Note that if you want to use --unique without a parameter with babel, it needs to be last on the line. With the alternative commandline interface, obabel, it can be anywhere after the output file.
A message is output for each duplicate found:
============================== *** Open Babel Warning Removed methyl benzene - a duplicate of toluene (#1)
Clearly, this is more useful if each molecule has a title. The (#1) is the number of duplicates found so far.

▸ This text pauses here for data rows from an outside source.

/-! ### The encoder -/

/-- The argument check: `BadArguments` exactly on a bad channel count, colorspace or length, and then nothing is
written (R131, R217). -/
def Obligations.EncodeRejectsBadArguments : Prop :=
  ∀ s : State, s.status = .busy → s.op = .enc → s.phase = .start → s.err = 0 →
    ∃ t, step s = .next t
      ∧ ((t.status = .error ∧ t.err = 8) ↔
        ((s.encChannels ≠ 3 ∧ s.encChannels ≠ 4) ∨ 1 < s.encColorspace.toNat
          ∨ s.encPixLen ≠ s.encWidth.toNat * s.encHeight.toNat * s.encChannels.toNat))
      ∧ (t.err = 8 → t.encOutLen = 0 ∧ t.str = s.str ∧ t.pix = s.pix ∧ SameParameters s t)

/-- The start step of an encode whose arguments are legal: initial state and header, or `OutOfCapacity` (R132). -/
def Obligations.EncodeStartInitialises : Prop :=
  ∀ s : State, s.status = .busy → s.op = .enc → s.phase = .start → s.str.wf = true →
    (s.encChannels = 3 ∨ s.encChannels = 4) → s.encColorspace.toNat ≤ 1 →
    s.encPixLen = s.encWidth.toNat * s.encHeight.toNat * s.encChannels.toNat →
    (fits s.cfg.outCap 14 = true → ∃ t, step s = .next t
      ∧ (∀ i, t.idxRead i = 0) ∧ t.prev = 0x000000FF ∧ t.runOpen = false ∧ t.pxPos = 0 ∧ t.outLen = 14
      ∧ t.encOutLen = 0 ∧ t.status = .busy ∧ t.op = .enc ∧ t.err = s.err
      ∧ t.phase = (if 0 < s.encWidth.toNat * s.encHeight.toNat then .body else .fin)
      ∧ t.str.readBytes 0 14 = [0x71, 0x6F, 0x69, 0x66] ++ be32Bytes s.encWidth ++ be32Bytes s.encHeight
        ++ [s.encChannels, s.encColorspace]
      ∧ (∀ a, 14 ≤ a → t.str.read a = s.str.read a)
      ∧ t.pix = s.pix ∧ SameParameters s t ∧ SameDecResults s t)
    ∧ (fits s.cfg.outCap 14 = false → ∃ t, step s = .next t ∧ t.status = .error ∧ t.err = 10 ∧ t.encOutLen = 0
      ∧ t.pix = s.pix ∧ SameParameters s t ∧ SameDecResults s t)

/-- Run start (R138).
What stays after a capacity error is the model's reading (log 4, log 5, log 12, log 15). -/
def Obligations.RunStartAppendsCount1 : Prop :=
  ∀ s : State, s.pixelDue → s.str.wf = true → s.nextPixel = s.prev → s.runOpen = false →
    AppendStep s s.nextPixel [0xC0] true

/-- Run extension (R139): the tail byte's count goes up in place, nothing is appended, nothing else of STR moves. -/
def Obligations.RunExtensionRaisesTailByte : Prop :=
  ∀ s : State, s.pixelDue → s.str.wf = true → s.nextPixel = s.prev → s.runOpen = true →
    s.str.read (s.outLen - 1) ≠ 0xFD →
    ∃ t, step s = .next t ∧ PixelEffect s t s.nextPixel true ∧ t.outLen = s.outLen
      ∧ t.str.read (s.outLen - 1) = s.str.read (s.outLen - 1) + 1
      ∧ ∀ a, a ≠ s.outLen - 1 → t.str.read a = s.str.read a

/-- Run overflow (R140, R252): a fresh RUN of count 1 after the full byte, the flag kept.
What stays after a capacity error is the model's reading (log 4, log 5, log 12, log 15). -/
def Obligations.RunOverflowAppendsFreshRun : Prop :=
  ∀ s : State, s.pixelDue → s.str.wf = true → s.nextPixel = s.prev → s.runOpen = true →
    s.str.read (s.outLen - 1) = 0xFD → AppendStep s s.nextPixel [0xC0] true

/-- INDEX is emitted on a table hit, whatever the deltas and alpha, and closes the run (R141, R142).
What stays after a capacity error is the model's reading (log 4, log 5, log 12, log 15). -/
def Obligations.EncoderEmitsIndexOnHit : Prop :=
  ∀ s : State, s.pixelDue → s.str.wf = true → s.nextPixel ≠ s.prev →
    s.idxRead (pixelHash s.nextPixel) = s.nextPixel →
    AppendStep s s.nextPixel [BitVec.ofNat 8 (pixelHash s.nextPixel).toNat] false

/-- DIFF is emitted where there is no hit, alpha is unchanged and the unwrapped deltas are in [-2, +1] (R137, R143).
What stays after a capacity error is the model's reading (log 4, log 5, log 12, log 15). -/
def Obligations.EncoderEmitsDiff : Prop :=
  ∀ (s : State) (dr dg db : Int), s.pixelDue → s.str.wf = true → s.nextPixel ≠ s.prev →
    s.idxRead (pixelHash s.nextPixel) ≠ s.nextPixel → alpha s.nextPixel = alpha s.prev →
    dr = (red s.nextPixel).toNat - (red s.prev).toNat →
    dg = (green s.nextPixel).toNat - (green s.prev).toNat →
    db = (blue s.nextPixel).toNat - (blue s.prev).toNat →
    (-2 ≤ dr ∧ dr ≤ 1) ∧ (-2 ≤ dg ∧ dg ≤ 1) ∧ (-2 ≤ db ∧ db ≤ 1) →
    AppendStep s s.nextPixel [BitVec.ofInt 8 (0x40 + (dr + 2) * 16 + (dg + 2) * 4 + (db + 2))] false

/-- LUMA is emitted where DIFF does not apply and the unwrapped deltas fit (R137, R144).
What stays after a capacity error is the model's reading (log 4, log 5, log 12, log 15). -/
def Obligations.EncoderEmitsLuma : Prop :=
  ∀ (s : State) (dr dg db : Int), s.pixelDue → s.str.wf = true → s.nextPixel ≠ s.prev →
    s.idxRead (pixelHash s.nextPixel) ≠ s.nextPixel → alpha s.nextPixel = alpha s.prev →
    dr = (red s.nextPixel).toNat - (red s.prev).toNat →
    dg = (green s.nextPixel).toNat - (green s.prev).toNat →
    db = (blue s.nextPixel).toNat - (blue s.prev).toNat →
    ¬ ((-2 ≤ dr ∧ dr ≤ 1) ∧ (-2 ≤ dg ∧ dg ≤ 1) ∧ (-2 ≤ db ∧ db ≤ 1)) →
    (-32 ≤ dg ∧ dg ≤ 31) ∧ (-8 ≤ dr - dg ∧ dr - dg ≤ 7) ∧ (-8 ≤ db - dg ∧ db - dg ≤ 7) →
    AppendStep s s.nextPixel
      [BitVec.ofInt 8 (0x80 + (dg + 32)), BitVec.ofInt 8 ((dr - dg + 8) * 16 + (db - dg + 8))] false

/-- RGB is emitted where alpha is unchanged and neither DIFF nor LUMA applies; a wrapped delta does not count
(R137, R145).
What stays after a capacity error is the model's reading (log 4, log 5, log 12, log 15). -/
def Obligations.EncoderEmitsRgb : Prop :=
  ∀ (s : State) (dr dg db : Int), s.pixelDue → s.str.wf = true → s.nextPixel ≠ s.prev →
    s.idxRead (pixelHash s.nextPixel) ≠ s.nextPixel → alpha s.nextPixel = alpha s.prev →
    dr = (red s.nextPixel).toNat - (red s.prev).toNat →
    dg = (green s.nextPixel).toNat - (green s.prev).toNat →
    db = (blue s.nextPixel).toNat - (blue s.prev).toNat →
    ¬ ((-2 ≤ dr ∧ dr ≤ 1) ∧ (-2 ≤ dg ∧ dg ≤ 1) ∧ (-2 ≤ db ∧ db ≤ 1)) →
    ¬ ((-32 ≤ dg ∧ dg ≤ 31) ∧ (-8 ≤ dr - dg ∧ dr - dg ≤ 7) ∧ (-8 ≤ db - dg ∧ db - dg ≤ 7)) →
    AppendStep s s.nextPixel [0xFE, red s.nextPixel, green s.nextPixel, blue s.nextPixel] false

/-- RGBA is emitted where there is no hit and alpha changes (R146).
What stays after a capacity error is the model's reading (log 4, log 5, log 12, log 15). -/
def Obligations.EncoderEmitsRgba : Prop :=
  ∀ s : State, s.pixelDue → s.str.wf = true → s.nextPixel ≠ s.prev →
    s.idxRead (pixelHash s.nextPixel) ≠ s.nextPixel → alpha s.nextPixel ≠ alpha s.prev →
    AppendStep s s.nextPixel
      [0xFF, red s.nextPixel, green s.nextPixel, blue s.nextPixel, alpha s.nextPixel] false

/-- The end step of an encode (R147): the end marker, the length, DONE, or `OutOfCapacity`. That IDX, `prev`,
`cur` and the rest of the working state are kept in DONE is the model's choice (R42 leaves IDX unspecified; log 5), and
that `op` and `phase` are is its reading (R29; log 15). -/
def Obligations.EncodeEndAppendsMarker : Prop :=
  ∀ s : State, s.status = .busy → s.op = .enc → s.phase = .fin → s.str.wf = true →
    (fits s.cfg.outCap (s.outLen + 8) = true → ∃ t, step s = .next t ∧ t.status = .done
      ∧ t.encOutLen = s.outLen + 8 ∧ Appended s t [0, 0, 0, 0, 0, 0, 0, 1]
      ∧ { t with status := s.status, encOutLen := s.encOutLen, str := s.str, outLen := s.outLen } = s)
    ∧ (fits s.cfg.outCap (s.outLen + 8) = false → ∃ t, step s = .next t ∧ t.status = .error ∧ t.err = 10
      ∧ t.encOutLen = 0 ∧ t.pix = s.pix ∧ SameParameters s t)

/-- The encoder's output only grows, and only the tail byte of an open run is ever rewritten (R25, R250). -/
def Obligations.EncoderOutputPrefixIsFinal : Prop :=
  ∀ s t : State, s.status = .busy → s.op = .enc → s.phase ≠ .start → step s = .next t → t.status ≠ .error →
    s.outLen ≤ t.outLen
    ∧ (∀ a, a + 1 < s.outLen → t.str.read a = s.str.read a)
    ∧ (s.runOpen = false → ∀ a, a < s.outLen → t.str.read a = s.str.read a)

/-! ### The decoder -/

/-- The checks of the decoder's start step, in order: the first that fails gives the error, the five result registers
are 0 (R171 to R174, R221, R222). That PIX is untouched after the error is the model's reading (log 4). -/
def Obligations.DecodeStartChecksInOrder : Prop :=
  ∀ s : State, s.status = .busy → s.op = .dec → s.phase = .start →
    let fails (code : BitVec 4) := ∃ t, step s = .next t ∧ t.status = .error ∧ t.err = code
      ∧ t.decWidth = 0 ∧ t.decHeight = 0 ∧ t.decChannels = 0 ∧ t.decColorspace = 0 ∧ t.decPixLen = 0
      ∧ t.pix = s.pix ∧ t.str = s.str ∧ SameParameters s t
    let goodMagic := s.str.read 0 = 0x71 ∧ s.str.read 1 = 0x6F ∧ s.str.read 2 = 0x69 ∧ s.str.read 3 = 0x66
    (s.decLen < 22 → fails 1)
    ∧ (22 ≤ s.decLen → ¬ goodMagic → fails 2)
    ∧ (22 ≤ s.decLen → goodMagic → 1 < (s.str.read 13).toNat → fails 3)
    ∧ (22 ≤ s.decLen → goodMagic → (s.str.read 13).toNat ≤ 1 → s.str.read 12 ≠ 3 → s.str.read 12 ≠ 4 → fails 9)

/-- The decoder's start step once its checks pass: header parsed, state initialised, or `OutOfCapacity` (R175, R222). That
PIX is untouched after the error is the model's reading (log 4). -/
def Obligations.DecodeStartInitialises : Prop :=
  ∀ (s : State) (w h : Word), s.status = .busy → s.op = .dec → s.phase = .start → 22 ≤ s.decLen →
    s.str.readBytes 0 4 = [0x71, 0x6F, 0x69, 0x66] → (s.str.read 13).toNat ≤ 1 →
    (s.str.read 12 = 3 ∨ s.str.read 12 = 4) →
    s.str.readBytes 4 8 = be32Bytes w ++ be32Bytes h →
    (fits s.cfg.pixCap (w.toNat * h.toNat * (s.str.read 12).toNat) = true → ∃ t, step s = .next t
      ∧ t.decWidth = w ∧ t.decHeight = h ∧ t.decChannels = s.str.read 12 ∧ t.decColorspace = s.str.read 13
      ∧ (∀ i, t.idxRead i = 0) ∧ t.prev = 0x000000FF ∧ t.cursor = 14 ∧ t.remaining = w.toNat * h.toNat
      ∧ t.pixWr = 0 ∧ t.decPixLen = 0 ∧ t.status = .busy ∧ t.op = .dec ∧ t.err = s.err
      ∧ t.phase = (if 0 < w.toNat * h.toNat then .body else .fin)
      ∧ t.pix = s.pix ∧ t.str = s.str ∧ t.encOutLen = s.encOutLen ∧ SameParameters s t)
    ∧ (fits s.cfg.pixCap (w.toNat * h.toNat * (s.str.read 12).toNat) = false → ∃ t, step s = .next t
      ∧ t.status = .error ∧ t.err = 10 ∧ t.decWidth = 0 ∧ t.decHeight = 0 ∧ t.decChannels = 0
      ∧ t.decColorspace = 0 ∧ t.decPixLen = 0 ∧ t.pix = s.pix ∧ t.str = s.str ∧ SameParameters s t)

If you wanted to identify duplicates but not output the unique molecules, you could use nulformat
babel infile.xxx -onul --unique
Truncated InChI
It is possible to relax the criterion by which molecules are regarded as "chemically identical" by using a truncated InChI specification as param. This takes advantage of the layered structure of InChI. So to remove duplicates, treating stereoisomers as the same molecule:
babel infile.xxx outfile.yyy --unique /nostereo
Truncated InChI specifications start with '/' and are case-sensitive. param can be a concatenation of these e.g. /nochg/noiso :
/formula formula only /connect formula and connectivity only /nostereo ignore E/Z and sp3 stereochemistry /nosp3 ignore sp3 stereochemistry /noEZ ignore E/Z stereoochemistry /nochg ignore charge and protonation /noiso ignore isotopes
Multiple files
The input molecules do not have to be in a single file. So to collect all the unique molecules from a set of mol files:
babel *.mol uniquemols.sdf --unique
If you want the unique molecules to remain in individual files:
babel *.mol U.mol -m --unique
On the GUI use the form:
babel *.mol U*.mol --unique
Either form is acceptable on the Windows command line.
The unique molecules will be in files with the original name prefixed by 'U'. Duplicate molecules will be in similar files but with zero length, which you will have to delete yourself.